And lastly if there is even a little laxity and anterior shear in the glenohumeral joint, then this will be exacerbated as you externally rotate. NOT good! This is where we see what is known as anterior humeral glide.
Anterior Humeral Glide
The anterior humeral glide is a result of the of scapulohumeral muscle imbalances and is easily observed when a client performs a rowing movement. You can easily see a divot at the rear part of the shoulder and the head of the humerus is pushed forwards. This is when you see more than one third of the head of humerus sitting forward in the socket.
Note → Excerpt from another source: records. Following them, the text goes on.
-- ==== Sys2Proof/Machine/Finalize.lean ====
section
/-! DEFINITION. The finalizer and the FINAL command (43_finalize.md). -/

namespace Sys2Proof.Machine

/-- `L = (S.total * 8) mod 2^64`, truncated without a check (R181). -/
def State.bitCount (s : State) : BitVec 64 := s.total * 8

/-- Step 1: 0x80 at index `pcount` (R180). -/
def State.appendMark (s : State) : State := { s with pending := writeBytes s.pending s.pcount.val [0x80] }

/-- Step 2, when the length field has no room after fill index `p`: the rest of `pending` zeroed, the block
compressed, `pending` all zero (R180). -/
def State.spill (s : State) (p : Nat) : State :=
  { s.compressBlock (zeroFill s.pending p 64) with pending := zeroBlock }

/-- Steps 3 and 4: zeros up to byte 56 and the length, big-endian, in bytes 56..64 (R180, 20_memory.md R52). -/
def State.lengthBlock (s : State) (p : Nat) : Block :=
  writeBytes (zeroFill s.pending p 56) 56 (be64bytes s.bitCount)

/-- Steps 3 to 5 from fill index `p`: that block is left in `pending` and compressed, `pcount <- 0` (R180). -/
def State.lastBlock (s : State) (p : Nat) : State :=
  { ({ s with pending := s.lengthBlock p } : State).compressBlock (s.lengthBlock p) with pcount := 0 }

/-- `finalize(S)`; the digest is left in `h` (R180, R183). -/
def State.finalize (s : State) : State :=
  let p := s.pcount.val + 1
  let s := s.appendMark
  if 64 - 8 < p then (s.spill p).lastBlock 0 else s.lastBlock p

/-- The body of FINAL (R184). -/
def finalBody (s : State) : State := { s.finalize with lc := .final }

/-- FINAL (R184): USAGE unless ACTIVE. -/
def execFinal (s : State) : Host.Outcome State Fault Refusal := .next (s.run (· == .active) .usage finalBody)

end Sys2Proof.Machine
end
This alters the axis of rotation.
There is reasons for this are often due to short and tight posterior rotator cuff muscles infraspinatus and teres minor that will not allow the humeral head to move back into the glenoid fossa causing an anterior shirt. And the second reason is muscle inhibition of subscapularis and also serratus anterior from the pecs and lats during the movement of internal rotation.
This means that the external rotators need to be LOOSENED and not strengthened as per the external rotation exercise. Any attempt to apply strengthening of these muscles will make shoulder instability significantly worse, rub the supraspinatus tendon and create stiffness in the shoulder region to protect it from further injury.
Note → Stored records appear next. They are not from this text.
-- ==== Sys2Proof/Machine/Lifecycle.lean ====
section
/-! DEFINITION. NOP, INIT and DESTROY (40_lifecycle.md). -/

namespace Sys2Proof.Machine

/-- NOP (R101): only `err` and the response; no precondition, so no code of failure is ever used. -/
def execNop (s : State) : Host.Outcome State Fault Refusal := .next (s.run (fun _ => true) .ok id)

/-- The body of INIT (R103); `pending` is not written. -/
def initBody (s : State) : State := { s with h := iv, pcount := 0, total := 0, lc := .active }

/-- INIT (R103): ALLOC unless IDLE. -/
def execInit (s : State) : Host.Outcome State Fault Refusal := .next (s.run (· == .idle) .alloc initBody)

/-- The body of DESTROY (R106). -/
def destroyBody (s : State) : State :=
  { s with h := Vector.replicate 8 0, pending := zeroBlock, pcount := 0, total := 0, lc := .idle }

/-- DESTROY (R106): USAGE in IDLE. -/
def execDestroy (s : State) : Host.Outcome State Fault Refusal := .next (s.run (· != .idle) .usage destroyBody)

end Sys2Proof.Machine
end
For the major power muscles, it is important that flexibility allows freedom of movement for the body. For the rotator cuff, the critical issue is the balance of forces centring the head of humerus, and to a lesser degree, freedom of movement. It is more critical that the internal and external rotators are equally flexible, rather than how flexible they are. Too much flexibility at the expense of muscle control puts strains on the soft tissues and causes injuries such as rotator-cuff tendinitis and degeneration, labral tears, subluxations and possibly even a dislocation.
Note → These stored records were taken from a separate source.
/-! ## `lc` (10_state.md R25) -/

/-- The transition a command takes where the lifecycle table says OK. -/
theorem bodyOf_transition {i : Instr} {s : State} (hok : lifecycleResult i s.lc = .ok) :
    (i = .nop ∧ (bodyOf i s).lc = s.lc) ∨ (i = .init ∧ s.lc = .idle ∧ (bodyOf i s).lc = .active) ∨
    ((∃ n d, i = .update n d) ∧ s.lc = .active ∧ (bodyOf i s).lc = .active) ∨
    (i = .final ∧ s.lc = .active ∧ (bodyOf i s).lc = .final) ∨
    (i = .destroy ∧ (s.lc = .active ∨ s.lc = .final) ∧ (bodyOf i s).lc = .idle) := by
  cases i with
  | nop => exact .inl ⟨rfl, rfl⟩
  | init => exact .inr (.inl ⟨rfl, by simpa using hok, rfl⟩)
  | update n data =>
    have hlc : s.lc = .active := by simpa using hok
    exact .inr (.inr (.inl ⟨⟨n, data, rfl⟩, hlc, (s.update_lc _).trans hlc⟩))
  | final => exact .inr (.inr (.inr (.inl ⟨rfl, by simpa using hok, rfl⟩)))
  | destroy =>
    have hlc : s.lc = .active ∨ s.lc = .final := by cases h : s.lc <;> simp_all
    exact .inr (.inr (.inr (.inr ⟨rfl, hlc, rfl⟩)))

/-- A listed transition's command meets its precondition. -/
theorem lifecycleResult_of_listed {i : Instr} {l : Lc}
    (h : i = .nop ∨ (i = .init ∧ l = .idle) ∨ ((∃ n d, i = .update n d) ∧ l = .active) ∨ (i = .final ∧ l = .active) ∨
      (i = .destroy ∧ l ≠ .idle)) : lifecycleResult i l = .ok := by
  obtain rfl | ⟨rfl, hl⟩ | ⟨⟨n, d, rfl⟩, hl⟩ | ⟨rfl, hl⟩ | ⟨rfl, hl⟩ := h
  · rfl
  all_goals simp [hl]

/-- Settles O20: a command's body runs only where the lifecycle table says OK. -/
theorem lifecycleTransitionsAreOnlyTheListed : Obligations.LifecycleTransitionsAreOnlyTheListed := by
  refine ⟨⟨rfl, rfl, rfl, fun l => ?_⟩, fun cmd data s t h => ?_, fun s i hw hl => ?_⟩
  · have := l.code_le
    omega
  · obtain ⟨i, hd, hok, hc⟩ | ⟨e, he, hc⟩ := serveCommand_ends cmd data s <;> rw [hc] at h <;> cases h
    · exact ⟨fun hne => absurd rfl hne, fun _ => ⟨i, hd, bodyOf_transition hok⟩⟩
    · exact ⟨fun _ => rfl, fun heq => absurd heq he⟩
  · have hok := lifecycleResult_of_listed hl
    exact ⟨_, (serveCommand_of_decode s (decode_encode hw)).trans (exec_of_ok hok), rfl⟩

/-! ## `total` (10_state.md R24) -/

theorem State.update_total_toNat (s : State) (data : List Byte) :
    (s.update data).total.toNat = (s.total.toNat + data.length) % 2 ^ 64 := by
  simp

/-- FINAL keeps `total`, whether it succeeds or fails. -/
theorem exec_final_total (s : State) : ∃ t, exec .final s = .next t ∧ t.total = s.total := by
  refine ⟨_, exec_eq .final s, ?_⟩
  split
  · exact finalBody_total s
  · rfl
This is why I prefer trigger point release using self-massage tools over stretching for these muscles. Watch the video below to see an example of this.
This is very consistent with most cases of shoulder impingement I see these days and why it is very important to complete an assessment to find this out.
Over the past 2 years I have been working with a guy who has hypermobility and had a left shoulder that needed trigger point release of teres and infraspinatus followed up with scapula exercises and strengthening of serratus anterior and lower trapezius. After a few months he was pain free and back to normal. About a year later he developed pain in his right shoulder which is his dominant arm and this was due mainly to poor posture and inactivity as a result of the Covid lock-downs. However, this injury was much different. Whereas last time he had anterior glide that needed trigger point work, this time he needed to do external rotation exercises to tighten up the posterior rotator cuff. This is a classic example of where the pain feels the same, but the reason for it is completely different. And as a result the corrective exercise strategy must also differ.
Be Careful of Rotator Cuff Fatigue!
Let’s say we have identified you do require strengthening of the external rotators, how much is enough? Only mild contractions of the rotator cuff is necessary for stability and therefor rotator cuff strengthening programs DO NOT need to fatigue these muscles to improve their function. They are not designed the same as other muscles and should not be trained the same. In fact fatigue of the rotator cuff muscles can cause as much as 2.5mm of unwanted migration of the humeral head during abduction (Chen et al. 1999).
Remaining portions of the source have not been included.